• What you need to do
Copy exactly the lines of the data below that run from the line holding "(OUT.DST_ADDR p)) w)" through the line holding "def State.dstWritten (s", both ends included.

(Items listed in a dataset)

-- ==== Sys2Proof/Machine/Net.lean ====
section
/-! DEFINITION. The host ports' transmit side: MACsec, datagrams, address resolution (R295, R296, R306 to R312). -/

namespace Sys2Proof.Machine

/-- The transmit SA of a port (R312). -/
def State.txSa (s : State) (p : Nat) : Sa := (s.host p).sas.getD (s.get (HS.MACSEC_TX_AN p)) {}

/-- The port can send nothing: its transmit SA has used its last packet number (R312), or holds no key (assumption 21). -/
def State.txSpent (s : State) (p : Nat) : Bool :=
  s.secOn p && ((s.txSa p).key.isNone || decide (0xFFFFFFFF < (s.txSa p).pn))

/-! ### Destinations of the result streams (R295, R296) -/

/-- A multicast IPv4 address. -/
def multicast (ip : Nat) : Bool := ip / 2 ^ 28 = 0xE

/-- The MAC address for the destination of port `p`'s results: RFC 1112 for multicast. -/
def State.dstMac (s : State) (p : Nat) : Option Nat :=
  let ip := s.get (OUT.DST_ADDR p)
  if multicast ip then some (0x01005E000000 + ip % 2 ^ 23) else (s.host p).arp

/-- Why records for a port are discarded before transmission: 0 they are not, 1 as for a down link (R297, R312), 2 no usable
entry (R296). -/
def State.portBar (s : State) (p : Nat) : Nat :=
  if !s.on (HS.STAT_LINK p) || s.txSpent p then 1 else if (s.dstMac p).isNone then 2 else 0

/-- `n` records discarded for reason `why` of `portBar`. -/
def State.barDrop (s : State) (why n : Nat) : State :=
  if n = 0 || why = 0 then s
  else if why = 1 then (s.addCnt OUT.LINK_DROP_CNT n).set1 OUT.EVT_LINK_DROP
  else (s.addCnt OUT.ARP_DROP_CNT n).set1 OUT.EVT_ARP_DROP

/-- The ports that OUT.CTRL.PORT selects (R297). -/
def State.outPorts (s : State) : List Nat :=
  match s.get OUT.CTRL_PORT with
  | 0 => [0]
  | 1 => [1]
  | 2 => [0, 1]
  | _ => if s.on (HS.STAT_LINK 0) then [0] else [1]

/-- What waits for port `p` discarded for reason `why` of `portBar`; nothing where there is none. -/
def State.portDrop (s : State) (p why : Nat) : State :=
  if why = 0 then s
  else
    let n := (s.out.colQ.filter (fun r => r.todo.contains p)).length + (s.out.frames.filter (fun f => f.port = p)).length +
      (s.out.reports.filter (fun e => e.1 = p)).length + (s.age.telWait.filter (fun e => e.1 = p)).length
    let s := s.barDrop why n
    let rest := (s.out.colQ.map (fun r => { r with todo := r.todo.filter (fun q => q ≠ p) })).filter (fun r => !r.todo.isEmpty)
    let out : OutSt := { s.out with colQ := rest, frames := s.out.frames.filter (fun f => f.port ≠ p),
                                    reports := s.out.reports.filter (fun e => e.1 ≠ p),
                                    held := s.out.held.filter (fun q => q ≠ p) }
    ({ s with out := out, age := { s.age with telWait := s.age.telWait.filter (fun e => e.1 ≠ p) } } : State).outStat

/-- What waits for HS0 moves to HS1 (R297), but a frame whose fragments have begun to leave on HS0 (R295). -/
def State.toHs1 (s : State) : State :=
  let mv (q : Nat) := if q = 0 then 1 else q
  let out : OutSt := { s.out with colQ := s.out.colQ.map (fun r => { r with todo := r.todo.map mv }),
                                  frames := s.out.frames.map (fun f => if f.frag = 0 then { f with port := mv f.port } else f),
                                  reports := s.out.reports.map (fun e => (mv e.1, e.2)) }
  { s with out := out, age := { s.age with telWait := s.age.telWait.map (fun e => (mv e.1, e.2)) } }

/-- Everything that waits for port `p` and cannot leave there is discarded; under PORT = 3 what waits for HS0 while its link is down is
HS1's, and discarded there where HS1 cannot send it (R296, R297). -/
def State.portGone (s : State) (p : Nat) : State :=
  if !s.on (HS.STAT_LINK p) && p = 0 && s.get OUT.CTRL_PORT = 3 then
    let s := (s.toHs1).portDrop 0 1
    s.portDrop 1 (s.portBar 1)
  else s.portDrop p (s.portBar p)

/-! ### Frames that leave (R303, R307 to R309, R312) -/

/-- The SecTAG of the next frame taken (R308, R312): none where MACsec is not in force. -/
def State.takePn (s : State) (p : Nat) : Option (Nat × Nat × Nat × Bool) × State :=
  if !s.secOn p then (none, s)
  else
    let an := s.get (HS.MACSEC_TX_AN p)
    let pn := (s.txSa p).pn
    let sci := (s.get (HS.MAC_HI_MAC p) * 2 ^ 32 + s.get (HS.MAC_LO p)) * 2 ^ 16 + 1
    let s := s.setHost p (fun x => { x with sas := x.sas.modify an (fun a => { a with pn := pn + 1 }) })
    let s := s.put (HS.TX_PN p) pn
    (some (sci, an, pn, s.on (HS.MACSEC_CONF p)), (s.set1If (pn = 0xF0000001) (HS.EVT_PN_NEAR p)).set1If (pn = 0xFFFFFFFF) (HS.EVT_PN_EXHAUST p))

/-- Ticks that a frame takes on a host port (R303): `n` bytes with preamble and gap, 32 with MACsec, 4 with a VLAN tag, at 8 ns a byte. -/
def State.wireTicks (s : State) (p n : Nat) : Nat :=
  (n + 32 * b2n (s.secOn p) + 4 * s.get (HS.CTRL_VLAN_EN p)) * 8 * tickNs

/-- The 802.1Q tag of a port's frames (R307). -/
def State.vlanTag (s : State) (p : Nat) : Option (Nat × Nat) :=
  if s.on (HS.CTRL_VLAN_EN p) then some (s.get (HS.VLAN_PCP p), s.get (HS.VLAN_VID p)) else none

/-- A frame of `n` bytes sent on a host port, protected while MACsec is in force (R309) unless it leaves `plain`; nothing where the port
cannot send. Where its packet numbers are then used up, the results that wait there are discarded (R312). -/
def State.hostTx (s : State) (p : Fin 2) (plain : Bool) (n : Nat) (f : Wrap → Emit) : State :=
  if !plain && s.txSpent p then s
  else
    let (tag, s) := if plain then (none, s) else s.takePn p
    let s := s.setHost p (fun x => { x with busyUntil := max x.busyUntil s.mono + s.wireTicks p n })
    let s := s.emit (f { vlan := s.vlanTag p, sec := tag })
    if s.txSpent p then s.portGone p else s

/-- A UDP datagram sent on a host port: 66 bytes of overhead (R303). -/
def State.udpTx (s : State) (p : Fin 2) (plain : Bool) (mac ip dst src : Nat) (b : Bytes) : State :=
  s.hostTx p plain (66 + b.length) (fun w => .udp (.host p) mac ip dst src w b)

/-- Bytes that an ARP frame takes with preamble and gap: the least frame. -/
abbrev arpLen : Nat := 84

/-! ### Address resolution (R296) -/

/-- OUT.STAT.ARP_OK (R296). -/
def State.arpShow (s : State) : State :=
  s.put OUT.STAT_ARP_OK (b2n (s.dstMac 0).isSome + 2 * b2n (s.dstMac 1).isSome)

/-- An ARP request of the running resolution. -/
def State.arpAsk (s : State) (p : Fin 2) : State :=
  (s.setHost p (fun x => { x with arpAt := s.mono })).hostTx p false arpLen (fun w => .arpReq (.host p) (s.get (OUT.DST_ADDR p)) w)

/-- A resolution begun (R296): a multicast destination needs none. -/
def State.arpStart (s : State) (p : Fin 2) : State :=
  if multicast (s.get (OUT.DST_ADDR p)) || !s.on (HS.STAT_LINK p) then s.arpShow
  else ((s.setHost p (fun x => { x with arpRun := true, arpSince := s.mono })).arpAsk p).arpShow

/-- What changes when OUT.DST[p].ADDR is written (R296). -/
def State.dstWritten (s : State) (p : Fin 2) : State :=
  ((s.setHost p (fun x => { x with arp := none, arpRun := false })).arpStart p).portGone p

/-! ### Links and ARP -/

/-- HOST_LINK_UP (R58, R296): latencies loaded, the destination resolved. -/
def execHostLinkUp (t : Nat) (p : Fin 2) (s : State) : Out :=
  run t (fun s => s.when (s.on (HS.CTRL_EN p) && !s.on (HS.STAT_LINK p) && !(s.host p).off) (fun s =>
    let pg := 0x018 + p.val
    let s := ((s.set1 (HS.STAT_LINK p)).load (TS.ING_LAT_LAT pg) (Config.calIngress 1000).toNat).load (TS.EGR_LAT_LAT pg)
      (Config.calEgress 1000).toNat
    s.arpStart p)) s

/-- A host port's link goes down (R296, R297). -/
def State.hostDown (s : State) (p : Fin 2) : State :=
  if !s.on (HS.STAT_LINK p) then s
  else
    let s := (s.put (HS.STAT_LINK p) 0).set1 (HS.EVT_LINK_DOWN p)
    let s := s.setHost p (fun x => { x with arp := none, arpRun := false, busyUntil := 0, txQ := [] })
    s.arpShow.portGone p

/-- HOST_LINK_DOWN (R297). -/
def execHostLinkDown (t : Nat) (p : Fin 2) (s : State) : Out := run t (fun s => s.hostDown p) s

/-- ARP_RETRY (R296): every 100 ms while no answer has come. -/
def execArpRetry (t : Nat) (p : Fin 2) (s : State) : Out :=
  run t (fun s =>
    let x := s.host p
    s.when (x.arpRun && s.on (HS.STAT_LINK p) && decide (x.arpAt + 100 * tickMs ≤ s.mono)) (fun s => s.arpAsk p)) s

/-- ARP_REFRESH (R296): a resolved entry every 30 s. -/
def execArpRefresh (t : Nat) (p : Fin 2) (s : State) : Out :=
  run t (fun s =>
    let x := s.host p
    s.when (x.arp.isSome && !x.arpRun && decide (x.arpAt + 30 * tickS ≤ s.mono)) (fun s => s.arpStart p)) s

/-- ARP_REFRESH_TIMEOUT (R296): a refresh unanswered for 3 s ends the entry; its requests go on. -/
def execArpRefreshTimeout (t : Nat) (p : Fin 2) (s : State) : Out :=
  run t (fun s =>
    let x := s.host p
    s.when (x.arp.isSome && x.arpRun && decide (x.arpSince + 3 * tickS ≤ s.mono)) (fun s =>
      ((s.setHost p (fun x => { x with arp := none })).arpShow).portGone p)) s

/-- ARP_REPLY_RX (R296). -/
def execArpReplyRx (t : Nat) (p : Fin 2) (a : ArpInfo) (sec : SecInfo) (s : State) : Out :=
  run t (fun s => s.hostRx p sec (fun s => s.when ((s.host p).arpRun && a.senderIp = s.get (OUT.DST_ADDR p) &&
      a.targetIp = s.get (HS.IPV4_ADDR p)) (fun s =>
    (s.setHost p (fun x => { x with arp := some a.senderMac, arpRun := false, arpAt := s.mono })).arpShow))) s

/-- ARP_REQUEST_RX (R76, R306): answered for the port's own address. -/
def execArpRequestRx (t : Nat) (q : Port) (a : ArpInfo) (sec : SecInfo) (s : State) : Out :=
  run t (fun s =>
    match q with
    | .head h =>
      s.when (s.portUp q && s.get (HP.IPV4_ADDR h) ≠ 0 && a.targetIp = s.get (HP.IPV4_ADDR h)) (fun s =>
        s.emit (.arpRep q a.senderMac a.senderIp {}))
    | .host p => s.hostRx p sec (fun s => s.when (s.get (HS.IPV4_ADDR p) ≠ 0 && a.targetIp = s.get (HS.IPV4_ADDR p)) (fun s =>
        s.hostTx p false arpLen (fun w => .arpRep q a.senderMac a.senderIp w)))) s

/-- ICMP_ECHO_RX (R306). -/
def execIcmpEchoRx (t : Nat) (p : Fin 2) (d : Datagram) (sec : SecInfo) (s : State) : Out :=
  run t (fun s => s.hostRx p sec (fun s => s.when (frameTaken d sec.protected_ && d.dstIp = s.get (HS.IPV4_ADDR p)) (fun s =>
    s.hostTx p false (66 + d.payload.length) (fun w => .icmp (.host p) d.srcMac d.srcIp w d.payload)))) s

end Sys2Proof.Machine
end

• Response to the exercise
  (s.setHost p (fun x => { x with arpAt := s.mono })).hostTx p false arpLen (fun w => .arpReq (.host p) (s.get (OUT.DST_ADDR p)) w)

/-- A resolution begun (R296): a multicast destination needs none. -/
def State.arpStart (s : State) (p : Fin 2) : State :=
  if multicast (s.get (OUT.DST_ADDR p)) || !s.on (HS.STAT_LINK p) then s.arpShow
  else ((s.setHost p (fun x => { x with arpRun := true, arpSince := s.mono })).arpAsk p).arpShow

/-- What changes when OUT.DST[p].ADDR is written (R296). -/
def State.dstWritten (s : State) (p : Fin 2) : State :=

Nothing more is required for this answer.